I'm trying to employ the HunspellStemFilterFactory, but have trouble
loading a dictionary.
I downloaded the .dic and .aff file for en_GB, en_US and nl_NL from
the OpenOffice site, but they all give me the same error message.
When I use them AS IS, I get the error message:
Oct 26, 2012 2:39:37 PM org.apache.solr.common.SolrException log
SEVERE: java.lang.RuntimeException: Unable to load hunspell data!

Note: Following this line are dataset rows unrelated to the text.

-- ==== Sys2Proof/Tests/Slice0.lean ====
section
/-! SUPPORT. Tests: well-formedness, a smoke test of each family, and for every statement a state and operands that meet its hypotheses. Expected results are worked by hand from the spec. -/

set_option Elab.async false

namespace Sys2Proof.Tests
open Sys2Proof Sys2Proof.Machine

/-! ### Small machines -/

def desc (fs : List (Nat × Nat × Nat × Nat)) : Desc := packFields 512 fs

/-- A tensor entry: base, format, rank, extents, strides 1 and 2, fine base. -/
def tens (base fmt rank e0 e1 e2 s1 s2 fine : Nat) : BitVec 512 :=
  packFields 512 [(0, 0, 48, base), (6, 0, 4, fmt), (6, 4, 3, rank), (6, 7, 1, 1), (8, 0, 24, e0), (11, 0, 24, e1), (14, 0, 24, e2),
    (17, 0, 24, 1), (20, 0, 24, 1), (24, 0, 32, s1), (28, 0, 32, s2), (44, 0, 48, fine)]

def tensors : List (BitVec 512) :=
  [tens 0x0 0 1 4 1 1 0 0 0, tens 0x400 0 1 4 1 1 0 0 0, tens 0x1000 1 2 64 32 1 128 0 0, tens 0x4000 1 2 64 16 1 128 0 0,
   tens 0x8000 0 2 8 2 1 32 0 0, tens 0x9000 0 2 8 2 1 32 0 0, tens 0xA000 3 2 4 2 1 32 0 0, tens 0xB000 4 3 4 2 3 32 64 0xC000,
   tens 0x10000 1 3 64 32 1 128 4096 0, tens 0x14000 1 3 64 16 1 128 4096 0]

/-- COPY of tensor 0 to tensor 1. -/
def dCopy : Desc := desc [(0, 0, 8, 0x08), (8, 0, 12, 0), (10, 0, 12, 1)]
def gemmFields (op a b m k : Nat) : List (Nat × Nat × Nat × Nat) :=
  [(0, 0, 8, op), (8, 0, 12, a), (10, 0, 12, b), (12, 0, 24, m), (20, 0, 32, k), (28, 0, 32, k), (33, 0, 8, 1), (34, 0, 8, 32),
   (40, 0, 32, 0x1000000)]
def dGemm : Desc := desc (gemmFields 0x10 2 3 32 64 ++ [(15, 0, 24, 16)])
/-- A GEMM with a sump tile held open. -/
def dHold : Desc := desc (gemmFields 0x10 2 3 32 64 ++ [(15, 0, 24, 16), (35, 0, 8, 0x84), (36, 0, 1, 1)])
def dPacked : Desc := desc (gemmFields 0x11 8 9 32 64 ++ [(15, 0, 8, 16), (16, 0, 16, 1)])
def dConv : Desc := desc (gemmFields 0x12 2 3 32 64 ++ [(15, 0, 24, 16), (44, 0, 16, 32), (46, 0, 16, 1), (48, 0, 16, 1)])
def dSlice : Desc := desc [(0, 0, 8, 0x13), (8, 0, 12, 6), (10, 0, 12, 7), (18, 0, 4, 3), (33, 0, 8, 1)]
def dMultiply : Desc := desc [(0, 0, 8, 0x13), (8, 0, 12, 7), (10, 0, 12, 7), (12, 0, 24, 2), (15, 0, 24, 2), (18, 0, 4, 3), (18, 4, 1, 1), (20, 0, 32, 4),
  (28, 0, 32, 4), (33, 0, 8, 1), (34, 0, 8, 2), (40, 0, 32, 0x1000000)]
def dStrict : Desc := desc [(0, 0, 8, 0x14), (8, 0, 12, 4), (10, 0, 12, 4), (12, 0, 24, 2), (15, 0, 24, 2), (20, 0, 32, 4), (28, 0, 32, 4),
  (33, 0, 8, 1), (34, 0, 8, 32), (36, 5, 2, 1), (40, 0, 32, 5)]
def dOpen : Desc := desc [(0, 0, 8, 0x20), (8, 0, 8, 2), (12, 0, 22, 1024), (16, 0, 23, 4)]
def dAdd : Desc := desc [(0, 0, 8, 0x21), (8, 0, 12, 0), (12, 0, 32, 0x1000000)]
def dAddRaw : Desc := desc [(0, 0, 8, 0x21), (10, 0, 1, 1), (12, 0, 32, 0x1000000), (16, 0, 48, 0x600), (24, 0, 23, 1)]
def dRead : Desc := desc [(0, 0, 8, 0x22), (8, 0, 12, 0), (12, 0, 32, 0x1000000), (24, 0, 23, 4)]
def dClose : Desc := desc [(0, 0, 8, 0x23), (8, 0, 8, 1)]
def dColl (op : Nat) : Desc :=
  if op = 0x35 then desc [(0, 0, 8, op), (9, 0, 8, 1)]
  else if op = 0x36 then desc [(0, 0, 8, op), (9, 0, 8, 1), (32, 0, 24, 4), (35, 0, 3, 2), (40, 0, 32, 0x1000000)]
  else if op = 0x33 ∨ op = 0x34 then desc [(0, 0, 8, op), (9, 0, 8, 1), (16, 0, 32, 4), (20, 0, 32, 0), (24, 0, 32, 1)]
  else desc [(0, 0, 8, op), (9, 0, 8, 1), (16, 0, 32, 4), (20, 0, 32, 0), (24, 0, 32, 0x1000000)]

/-- A domain of one rank on plane 0. -/
def alone : BitVec 2304 := packFields 2304 [(0, 0, 32, 7), (12, 0, 8, 1), (32, 0, 4, 1), (33, 7, 1, 1)]
/-- Rank 1 of two, its parent on sluice 0. -/
def child : BitVec 2304 := packFields 2304 [(0, 0, 32, 7), (8, 0, 16, 1), (10, 0, 16, 1), (12, 0, 8, 1), (32, 0, 4, 1), (33, 0, 5, 0)]
/-- A mirror table with a partner of rank 1 on sluice 1, and one basin granule that persists. -/
def mirrored : BitVec 768 := packFields 768 [(38, 0, 16, 1), (40, 0, 24, 2), (43, 0, 3, 5)]

def plan (planes : BitVec 2304) (mirror : BitVec 768) : Plan :=
  { active := 1, test := false, tensors := tensors, taps := [], planes := planes, mirror := mirror, gens := [],
    own := [packFields 64 [(0, 0, 8, 1), (3, 0, 8, 8)], packFields 64 [(0, 0, 8, 2), (4, 6, 23, 65536)], packFields 64 [(0, 0, 8, 3), (2, 0, 8, 0xFF)]],
    manifest := ([dCopy, dGemm, dHold, dPacked, dConv, dSlice, dMultiply, dOpen] ++ [0x30, 0x31, 0x32, 0x33, 0x34, 0x35, 0x36].map dColl).map manifestOf }

/-- A powered machine whose host link is up. -/
def up : State :=
  { State.reset with
    sys := { Sys.reset with porst := false, perst := false, rails := true, coreUp := true, ready := true, linkUp := true, optUp := true },
    lcs := { Lcs.reset with fwUp := true }, power := { Power.reset with code := 68, measCode := 68 } }

/-- What a power-up finds. -/
def env : BootEnv := { powerSerial := 0, mgtClk := true, hot := false, railsUp := true, enabled := 128, spareBasins := 0, basinMap := [], bankMap := [], engines := [], wipeMismatch := [], coreReady := true }

/-- Ring 0 of partition 0 enabled with descriptors waiting. -/
def ringed : State := up.modRing 0 0 fun x => { x with ctl := 0xD, tail := 10 }

/-- The same with a plan. -/
def planned : State := ringed.modPart 0 fun p => { p with plan := some (plan alone 0) }

/-- A step record. -/
def stepRec (n : Nat) (seals : Nat) (fate : Fate) : StepRec :=
  { n := n, seed := 0, gen := 0, settings := ⟨0, 0x12, [], []⟩, runs := 1, touched := [], seals := seals, retired := fate != .open_, fate := fate, failBits := 0, localDone := false, acked := false, handles := [], words := [],
    resid := [], bytes := 0, dirty := [] }

def hand : Handle := { num := 1, fn := 0, ring := 0, base := 0, count := 512, wexp := 0, crnd := false, stripe := false, carry := false, step := 1, closing := false }

/-- Step 1 open on ring 0, with handle 1 over words 0 to 511. -/
def stepping : State :=
  (planned.modRing 0 0 fun x => { x with openStep := some 1, lastStep := 1 }).modPart 0 fun p => { p with
    openStep := some 1, opened := 1, openedValid := true, steps := [stepRec 1 0 .open_], handles := [hand] }

/-- One descriptor in flight on ring 0. -/
def flying (s : State) (d : Desc) (ph : Phase) : State := push s 0 0 (newFlight s 0 0 d ph .none)

/-- What a command answers as a next state. -/
def after (c : Instr) (s : State) : Option State := match exec c s with | .next t => some t | _ => none

/-! ### Well-formed commands, one ill-formed term for each check -/

theorem test_wellformed : WellFormed (.gemm 0 0 dGemm) = true ∧ WellFormed (.cascadeSlice 0 ⟨0, .none⟩ dSlice) = true ∧ WellFormed (.snapInfo .host 0x10) = true ∧ WellFormed .beaconTick = true := by
  decide +kernel
/-- A descriptor of another row; an undefined opcode fits every row (R369). -/
theorem test_illformed_opcode : WellFormed (.nop 0 0 dGemm) = false ∧ WellFormed (.nop 0 0 (desc [(0, 0, 8, 0x99)])) = true := by decide +kernel
theorem test_illformed_phase : WellFormed (.cascadeMultiply 0 0 dSlice) = false := by decide +kernel
theorem test_illformed_mailbox : WellFormed (.snapInfo .host 0x11) = false := by decide +kernel
theorem test_illformed_sensors : WellFormed (.powerSample { die := 0, input := 0, sensors := [], vin := 0, iin := 0, amps := 0, phases := 24, overcurrent := false, stageHot := false }) = false := by decide +kernel
theorem test_illformed_reading : WellFormed (.sentinelMeasure [(63, 0)]) = true ∧ WellFormed (.sentinelMeasure [(64, 0)]) = false := by decide +kernel
theorem test_illformed_boot : WellFormed (.porstRelease env) = true ∧ WellFormed (.porstRelease { env with spareBasins := 9 }) = false ∧ WellFormed (.porstRelease { env with enabled := 129 }) = false := by decide +kernel
/-- What an ill-formed descriptor row meets. -/
theorem test_row_mismatch : (exec (.nop 0 0 dGemm) stepping matches .fault (.commandMismatch 0x10)) = true := by decide +kernel
theorem test_no_words : decodeTableWord 32 0 = none ∧ up.withFetchWord 32 0 = up := by decide +kernel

[dictionary=en_GB.dic,affix=en_GB.aff]
at
org.apache.solr.analysis.HunspellStemFilterFactory.inform(HunspellStemFilterFactory.java:87)
at
org.apache.solr.core.SolrResourceLoader.inform(SolrResourceLoader.java:551)
....
Caused by: java.text.ParseException: The first non-comment line in the
affix file must be a 'SET charset', was: 'FLAG num'
at
org.apache.lucene.analysis.hunspell.HunspellDictionary.getDictionaryEncoding(HunspellDictionary.java:280)
at
org.apache.lucene.analysis.hunspell.HunspellDictionary.<init>(HunspellDictionary.java:112)
at
org.apache.solr.analysis.HunspellStemFilterFactory.inform(HunspellStemFilterFactory.java:85)
... 32 more
When I add the following first line to both the .dic and the .aff file:
SET UTF-8
The error message changes into:
Oct 26, 2012 10:16:42 AM org.apache.solr.common.SolrException log
SEVERE: java.lang.RuntimeException: Unable to load hunspell data!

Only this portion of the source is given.